DIRECTIONS » Once the line with "def sfuOp1 (s" is found in the entries below, print it and each following line exactly, stopping after the line with "FSUB_F64_SHORT, R293, R295. -/"; print nothing else.

Collected data entries »
/-! ## The environment and operands -/

/-- R225: the rounding mode in force. -/
def Group.rm (g : Group) : Nat := fieldNat g.fpcsr 0 3
/-- R226: whether operands and results of a format code flush. -/
def Group.fz (g : Group) (F : Nat) : Bool := if F = 0 then g.fpcsr.getLsbD 3 else if F = 1 then false else g.fpcsr.getLsbD 4
/-- R265: the mode a rounding selector names. -/
def Group.rmSel (g : Group) (sel : BitVec 8) : Nat := if sel = 7 then g.rm else sel.toNat
/-- R223: a paired format. -/
def paired (F : Nat) : Bool := F == 4 || F == 5
/-- R223, R290: the raw code of half `h` of an operand. -/
def rawOf (F h : Nat) (x : DWord) : Nat :=
  if F = 1 then x.toNat else if F = 0 then fieldNat x 0 32 else if paired F then fieldNat x (16 * h) 16 else fieldNat x 0 16
/-- R223, R291: the register value of one or two result codes. -/
def packF (F lo hi : Nat) : DWord := BitVec.ofNat 64 (if paired F then lo + 65536 * hi else lo)
/-- R290: flushes, then clears the sign, then inverts it. -/
def modified (f : Fmt) (fz abs neg : Bool) (x : Nat) : Nat :=
  let x := fFlushIn f fz x
  let x := if abs then fAbs f x else x
  if neg then fNegate f x else x
/-- R262, R290: the LI immediate as a code of binary32 or, widened exactly, of binary64. -/
def immF (F : Nat) (o : Ops) : Nat :=
  let x := o.imm24.toNat * 256
  if F ≠ 1 then x
  else if fIsNaN Fmt.f32 x then
    (if fNeg Fmt.f32 x then Fmt.f64.signBit else 0) + Fmt.f64.infCode + x % 2 ^ 23 * 2 ^ 29
  else (fCvt Fmt.f32 Fmt.f64 0 false false x).bits
/-- R290: operand a of half `h` in a lane. -/
def opA (g : Group) (c : Clause) (o : Ops) (F i h : Nat) : Nat :=
  if o.li && o.a == 0xFF then fFlushIn (Fmt.ofCode F) (g.fz F) (immF F o)
  else modified (Fmt.ofCode F) (g.fz F) (!o.li && o.e.getLsbD 6) (!o.li && o.e.getLsbD 7) (rawOf F h (vec g c i (f64 F) o.a))
/-- R290: operand b. -/
def opB (g : Group) (c : Clause) (o : Ops) (F i h : Nat) : Nat :=
  if o.li then fFlushIn (Fmt.ofCode F) (g.fz F) (immF F o)
  else modified (Fmt.ofCode F) (g.fz F) (o.e.getLsbD 4) (o.e.getLsbD 5) (rawOf F h (bop g c o i (f64 F)))
/-- R290: operand c, which has no absolute-value modifier. -/
def opC (g : Group) (c : Clause) (o : Ops) (F i h : Nat) : Nat :=
  modified (Fmt.ofCode F) (g.fz F) false (o.e.getLsbD 3) (rawOf F h (vec g c i (f64 F) o.c))
/-- R291: the halves are computed independently and their flags are ORed. -/
def halves (F : Nat) (f : Nat → FRes) : DWord × Word :=
  if paired F then (packF F (f 0).bits (f 1).bits, (f 0).fl ||| (f 1).fl) else (packF F (f 0).bits 0, (f 0).fl)

/-- R295: a − b; the NaN of a NaN operand keeps its own sign. -/
def fSub (f : Fmt) (rm : Nat) (fz : Bool) (a b : Nat) : FRes :=
  match fNaNs f [a, b] with
  | some r => r
  | none => fAdd f rm fz a (fNegate f b)

/-! ## Shared forms -/

/-- R295, R297: a long form of two operands of one format. -/
def fltOp2 (s : State) (o : Ops) (f : Fmt → Nat → Bool → Nat → Nat → FRes) : Out :=
  let F := o.var % 8
  vecOp s (fun g c => active g c o) (.vs (f64 F) o.a :: bopd o (f64 F)) (f64 F) o.nw o.d
    (fun g c i => halves F (fun h => f (Fmt.ofCode F) g.rm (g.fz F) (opA g c o F i h) (opB g c o F i h)))

/-- R293: a short form of two operands of one format. -/
def shortFlt2 (s : State) (o : SOps) (F : Nat) (f : Fmt → Nat → Bool → Nat → Nat → FRes) : Out :=
  vecOp s shortAct [.vs (f64 F) o.a, .vs (f64 F) o.b] (f64 F) o.nw o.d
    (fun g c i => halves F (fun h => f (Fmt.ofCode F) g.rm (g.fz F) (rawOf F h (vec g c i (f64 F) o.a))
      (rawOf F h (vec g c i (f64 F) o.b))))

/-- A lane's vector destination as writes that are yet to arrive. -/
def vecWrites (g : Group) (lane : Nat) (w64 : Bool) (code : BitVec 8) (x : DWord) : List RegWrite :=
  let r := if code.toNat ≤ 0xEF then code.toNat else xReg g lane code
  if w64 then [.v lane r (field x 0 32), .v lane (r + 1) (field x 32 32)] else [.v lane r (field x 0 32)]

/-- R292, R252: an sfu form: computed under FPCSR as it issues; results and flags arrive later, on the counter in E[2:0]. -/
def sfuOp (s : State) (o : Ops) (src : List Opd) (f : Group → Clause → Nat → FRes) : Out :=
  let F := o.var
  checked s (fun g c => active g c o) (.vd (f64 F) false o.d :: src) (fun gid g c =>
    let rs := (lanesOf (active g c o)).map (fun i => (i, f g c i))
    let ws := rs.flatMap (fun e => vecWrites g e.1 (f64 F) o.d (packF F e.2.bits 0))
    if g.full (fieldNat o.e 0 3) then .next s
    else .next (retire s gid (g.addPending (fieldNat o.e 0 3) (ws ++ [.flags (rs.foldl (fun fl e => fl ||| e.2.fl) 0)])) c none))

/-- R298, R299: an sfu form of one operand. -/
def sfuOp1 (s : State) (o : Ops) (f : Fmt → Nat → Bool → Nat → FRes) : Out :=
  sfuOp s o [.vs (f64 o.var) o.a] (fun g c i => f (Fmt.ofCode o.var) g.rm (g.fz o.var) (opA g c o o.var i 0))

/-- R301-R306: an fp form of one operand in format `Fs`, with a result of its own width. -/
def fltOp1 (s : State) (o : Ops) (Fs : Nat) (w64 : Bool) (f : Group → Nat → DWord × Word) : Out :=
  vecOp s (fun g c => active g c o) [.vs (f64 Fs) o.a] w64 o.nw o.d (fun g c i => f g (opA g c o Fs i 0))

/-! ## Short forms (R293) -/

/-- FADD_F32_SHORT, R293, R295. -/
def execFaddF32Short (o : SOps) (s : State) : Out := shortFlt2 s o 0 fAdd
/-- FSUB_F32_SHORT, R293, R295. -/
def execFsubF32Short (o : SOps) (s : State) : Out := shortFlt2 s o 0 fSub
/-- FMUL_F32_SHORT, R293, R295. -/
def execFmulF32Short (o : SOps) (s : State) : Out := shortFlt2 s o 0 fMul
/-- FMIN_F32_SHORT, R293, R297. -/
def execFminF32Short (o : SOps) (s : State) : Out := shortFlt2 s o 0 (fun f _ fz => fMinMax f fz false false)
/-- FMAX_F32_SHORT, R293, R297. -/
def execFmaxF32Short (o : SOps) (s : State) : Out := shortFlt2 s o 0 (fun f _ fz => fMinMax f fz true false)
/-- FADD_F64_SHORT, R293, R295. -/
def execFaddF64Short (o : SOps) (s : State) : Out := shortFlt2 s o 1 fAdd
/-- FSUB_F64_SHORT, R293, R295. -/
def execFsubF64Short (o : SOps) (s : State) : Out := shortFlt2 s o 1 fSub
/-- FMUL_F64_SHORT, R293, R295. -/
def execFmulF64Short (o : SOps) (s : State) : Out := shortFlt2 s o 1 fMul
/-- FADD_F16X2_SHORT, R293, R295. -/
def execFaddF16x2Short (o : SOps) (s : State) : Out := shortFlt2 s o 4 fAdd
/-- FMUL_F16X2_SHORT, R293, R295. -/
def execFmulF16x2Short (o : SOps) (s : State) : Out := shortFlt2 s o 4 fMul
/-- FADD_BF16X2_SHORT, R293, R295. -/
def execFaddBf16x2Short (o : SOps) (s : State) : Out := shortFlt2 s o 5 fAdd
/-- FMUL_BF16X2_SHORT, R293, R295. -/
def execFmulBf16x2Short (o : SOps) (s : State) : Out := shortFlt2 s o 5 fMul

/-! ## Arithmetic -/

/-- FADD, R295. -/
def execFadd (o : Ops) (s : State) : Out := fltOp2 s o fAdd
/-- FSUB, R295. -/
def execFsub (o : Ops) (s : State) : Out := fltOp2 s o fSub
/-- FMUL, R295. -/
def execFmul (o : Ops) (s : State) : Out := fltOp2 s o fMul
/-- FFMA, R296. -/
def execFfma (o : Ops) (s : State) : Out :=
  let F := o.var
  vecOp s (fun g c => active g c o) (.vs (f64 F) o.a :: bopd o (f64 F) ++ [.vs (f64 F) o.c]) (f64 F) o.nw o.d
    (fun g c i => halves F (fun h =>
      fFma (Fmt.ofCode F) g.rm (g.fz F) (opA g c o F i h) (opB g c o F i h) (opC g c o F i h)))
/-- FMIN, R297. -/
def execFmin (o : Ops) (s : State) : Out := fltOp2 s o (fun f _ fz => fMinMax f fz false (o.var / 8 == 1))
/-- FMAX, R297. -/
def execFmax (o : Ops) (s : State) : Out := fltOp2 s o (fun f _ fz => fMinMax f fz true (o.var / 8 == 1))
/-- FDIV, R298. -/
def execFdiv (o : Ops) (s : State) : Out :=
  sfuOp s o (.vs (f64 o.var) o.a :: bopd o (f64 o.var)) (fun g c i =>
    fDiv (Fmt.ofCode o.var) g.rm (g.fz o.var) (opA g c o o.var i 0) (opB g c o o.var i 0))
/-- FSQRT, R298. -/
def execFsqrt (o : Ops) (s : State) : Out := sfuOp1 s o fSqrt
/-- R298: the code of 1. -/
def fOne (f : Fmt) : Nat := f.bias * 2 ^ f.mb
/-- FRCP, R298: 1 / a. -/
def execFrcp (o : Ops) (s : State) : Out := sfuOp1 s o (fun f rm fz a => fDiv f rm fz (fOne f) a)
/-- FRSQ, R298. -/
def execFrsq (o : Ops) (s : State) : Out := sfuOp1 s o fRsq
/-- FEX2, R299. -/
def execFex2 (o : Ops) (s : State) : Out := sfuOp1 s o (fun _ rm fz a => fEx2 rm fz a)
/-- FLG2, R299. -/
def execFlg2 (o : Ops) (s : State) : Out := sfuOp1 s o (fun _ rm fz a => fLg2 rm fz a)
/-- FSIN, R299. -/
def execFsin (o : Ops) (s : State) : Out := sfuOp1 s o (fun _ rm fz a => fSinCos false rm fz a)
/-- FCOS, R299. -/
def execFcos (o : Ops) (s : State) : Out := sfuOp1 s o (fun _ rm fz a => fSinCos true rm fz a)

/-! ## Comparison, classification, conversion -/

/-- FCMP, R300: element 1 of a paired format goes to the next predicate. -/
def execFcmp (o : Ops) (s : State) : Out :=
  let F := o.var
  checked s (fun g c => active g c o) (.vs (f64 F) o.a :: bopd o (f64 F)) (fun gid g c =>
    let rel (h i : Nat) : Bool × Word := fCmp (Fmt.ofCode F) (g.fz F) o.c.toNat (opA g c o F i h) (opB g c o F i h)
    let ls := lanesOf (active g c o)
    let bits (h : Nat) : DWord := maskOf (ls.filter (fun i => (rel h i).1))
    let fl (h : Nat) : Word := ls.foldl (fun fl i => fl ||| (rel h i).2) 0
    let g' := g.setP o.d.toNat (active g c o) (bits 0)
    let g' := if paired F then g'.setP (o.d.toNat + 1) (active g c o) (bits 1) else g'
    .next (retire s gid { g' with fpcsr := g'.fpcsr ||| fl 0 ||| (if paired F then fl 1 else 0) } c none))
/-- FCLASS, R301. -/
def execFclass (o : Ops) (s : State) : Out :=
  fltOp1 s o o.var false (fun g a => ((fClass (Fmt.ofCode o.var) (g.fz o.var) a).setWidth 64, 0))
/-- FGEXP, R302. -/
def execFgexp (o : Ops) (s : State) : Out :=
  fltOp1 s o o.var false (fun g a =>
    let r := fGexp (Fmt.ofCode o.var) (g.fz o.var) a
    (r.1.setWidth 64, r.2))
/-- FSIGN, R303. -/
def execFsign (o : Ops) (s : State) : Out := fltOp2 s o (fun f _ fz a b => ⟨fSign f fz a b, 0⟩)
/-- FRND, R304. -/
def execFrnd (o : Ops) (s : State) : Out :=
  fltOp1 s o o.var (f64 o.var) (fun g a =>
    let r := fRnd (Fmt.ofCode o.var) (g.rmSel o.b) (g.fz o.var) a
    (packF o.var r.bits 0, r.fl))
/-- FCVT, R305. -/
def execFcvt (o : Ops) (s : State) : Out :=
  fltOp1 s o o.c.toNat (f64 o.var) (fun g a =>
    let r := fCvt (Fmt.ofCode o.c.toNat) (Fmt.ofCode o.var) (g.rmSel o.b) (g.fz o.c.toNat) (g.fz o.var) a
    (packF o.var r.bits 0, r.fl))
/-- F2I, R306. -/
def execF2i (o : Ops) (s : State) : Out :=
  fltOp1 s o o.c.toNat (t64 o.var) (fun g a =>
    let r := fToInt (Fmt.ofCode o.c.toNat) o.var (g.rmSel o.b) (g.fz o.c.toNat) a
    (if t64 o.var then BitVec.ofInt 64 r.1 else (BitVec.ofInt 32 r.1).setWidth 64, r.2))
/-- R260, R306: an integer operand in its type. -/
def intIn (t : Nat) (x : DWord) : Int :=
  if t64 t then (if tSigned t then x.toInt else x.toNat)
  else (if tSigned t then (field x 0 32 : Word).toInt else (field x 0 32 : Word).toNat)
/-- I2F, R306. -/
def execI2f (o : Ops) (s : State) : Out :=
  vecOp s (fun g c => active g c o) [.vs (t64 o.c.toNat) o.a] (f64 o.var) o.nw o.d (fun g c i =>
    let r := fOfInt (Fmt.ofCode o.var) (g.rmSel o.b) (g.fz o.var) (intIn o.c.toNat (vec g c i (t64 o.c.toNat) o.a))
    (packF o.var r.bits 0, r.fl))
/-- FSCAL, R307. -/
def execFscal (o : Ops) (s : State) : Out :=
  vecOp s (fun g c => active g c o) (.vs (f64 o.var) o.a :: bopd o false) (f64 o.var) o.nw o.d (fun g c i =>
    let r := fScal (Fmt.ofCode o.var) g.rm (g.fz o.var) (opA g c o o.var i 0) (field (bop g c o i false) 0 32 : Word).toInt
    (packF o.var r.bits 0, r.fl))

/-! ## Narrow formats -/

/-- R227: element `j` of a packed register. -/
def elemAt (four : Bool) (x : Word) (j : Nat) : Nat := if four then fieldNat x (4 * j) 4 else fieldNat x (8 * j) 8
/-- R227: elements of a register. -/
def elemsPer (four : Bool) : Nat := if four then 8 else 4
/-- R231: the record bytes that ka and kb pick. -/
def recA (o : Ops) (x : Word) : Nat := fieldNat x (8 * fieldNat o.e 0 2) 8
def recB (o : Ops) (x : Word) : Nat := fieldNat x (8 * fieldNat o.e 2 2) 8

/-- R308: the exact sum of a lane's products under both scales. -/
def dotSum (four int : Bool) (a b : Word) (ra rb : Nat) : Sum :=
  (List.range (elemsPer four)).foldl (fun s j =>
    let x := elemValue four int ra (elemAt four a j)
    let y := elemValue four int rb (elemAt four b j)
    let scale : Int := if int then 0 else (Int.ofNat (ra % 64) - 32) + (Int.ofNat (rb % 64) - 32)
    let s := s.product x.1 y.1 scale
    { s with fl := s.fl ||| (if x.2 || y.2 then flNV else 0) }) Sum.zero

/-- R308, R236: the binary32 dot product; the addend is a term of the one exact sum. -/
def dotF (four : Bool) (rm : Nat) (fz : Bool) (a b : Word) (ra rb : Nat) (acc : Word) : DWord × Word :=
  let t := dotSum four false a b ra rb
  let r := t.close Fmt.f32 rm fz acc.toNat
  let opp := (t.pos && acc.toNat == fInf Fmt.f32 true) || (t.neg && acc.toNat == fInf Fmt.f32 false)
  (BitVec.ofNat 64 r.bits, r.fl ||| (if opp then flNV else 0))
/-- R308: the integer dot product. -/
def dotI (four : Bool) (a b : Word) (ra rb : Nat) (acc : Word) : DWord × Word :=
  let t := dotSum four true a b ra rb
  ((BitVec.ofInt 32 (t.fin.n * (2 ^ t.fin.e.toNat : Nat) + acc.toInt)).setWidth 64, t.fl)

/-- R308: a dot product; D is the addend, zero under NW. -/
def dotOp (s : State) (o : Ops) (f : Group → Word → Word → Nat → Nat → Word → DWord × Word) : Out :=
  vecOp s (fun g c => active g c o) [.vs false o.a, .vs false o.b, .vs false o.c] false o.nw o.d (fun g c i =>
    let r := vec32 g c i o.c
    f g (vec32 g c i o.a) (vec32 g c i o.b) (recA o r) (recB o r) (if o.nw then 0 else vec32 g c i o.d))

/-- VDOT8, R308. -/
def execVdot8 (o : Ops) (s : State) : Out := dotOp s o (fun g => dotF false g.rm (g.fz 0))
/-- VDOT4, R308. -/
def execVdot4 (o : Ops) (s : State) : Out := dotOp s o (fun g => dotF true g.rm (g.fz 0))
/-- VDOT8I, R308. -/
def execVdot8i (o : Ops) (s : State) : Out := dotOp s o (fun _ => dotI false)
/-- VDOT4I, R308. -/
def execVdot4i (o : Ops) (s : State) : Out := dotOp s o (fun _ => dotI true)

/-- R234: a lane's generator; one that has not been written since SRSEED is the seed's. -/
def Group.gen (g : Group) (lane : Nat) : Word := (SMap.find? g.srstate lane).getD (seedState g.srseed lane)

/-- R309: packs the elements from `j` on: the code, the flags and the generator afterwards. -/
def packFrom (v rm : Nat) (sr fz : Bool) : List Nat → Word → List Nat × Word × Word
  | [], st => ([], 0, st)
  | x :: xs, st =>
    let st := if sr then draw st else st
    let r := roundNarrow v rm (if sr then some st else none) fz x
    let (cs, fl, st) := packFrom v rm sr fz xs st
    (r.1 :: cs, r.2 ||| fl, st)

/-- R227: codes packed low-first. -/
def packCodes (bits : Nat) : List Nat → Nat
  | [] => 0
  | x :: xs => x + 2 ^ bits * packCodes bits xs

REPLY TO THE EXERCISE »
def sfuOp1 (s : State) (o : Ops) (f : Fmt → Nat → Bool → Nat → FRes) : Out :=
  sfuOp s o [.vs (f64 o.var) o.a] (fun g c i => f (Fmt.ofCode o.var) g.rm (g.fz o.var) (opA g c o o.var i 0))

/-- R301-R306: an fp form of one operand in format `Fs`, with a result of its own width. -/
def fltOp1 (s : State) (o : Ops) (Fs : Nat) (w64 : Bool) (f : Group → Nat → DWord × Word) : Out :=
  vecOp s (fun g c => active g c o) [.vs (f64 Fs) o.a] w64 o.nw o.d (fun g c i => f g (opA g c o Fs i 0))

/-! ## Short forms (R293) -/

/-- FADD_F32_SHORT, R293, R295. -/
def execFaddF32Short (o : SOps) (s : State) : Out := shortFlt2 s o 0 fAdd
/-- FSUB_F32_SHORT, R293, R295. -/
def execFsubF32Short (o : SOps) (s : State) : Out := shortFlt2 s o 0 fSub
/-- FMUL_F32_SHORT, R293, R295. -/
def execFmulF32Short (o : SOps) (s : State) : Out := shortFlt2 s o 0 fMul
/-- FMIN_F32_SHORT, R293, R297. -/
def execFminF32Short (o : SOps) (s : State) : Out := shortFlt2 s o 0 (fun f _ fz => fMinMax f fz false false)
/-- FMAX_F32_SHORT, R293, R297. -/
def execFmaxF32Short (o : SOps) (s : State) : Out := shortFlt2 s o 0 (fun f _ fz => fMinMax f fz true false)
/-- FADD_F64_SHORT, R293, R295. -/
def execFaddF64Short (o : SOps) (s : State) : Out := shortFlt2 s o 1 fAdd
/-- FSUB_F64_SHORT, R293, R295. -/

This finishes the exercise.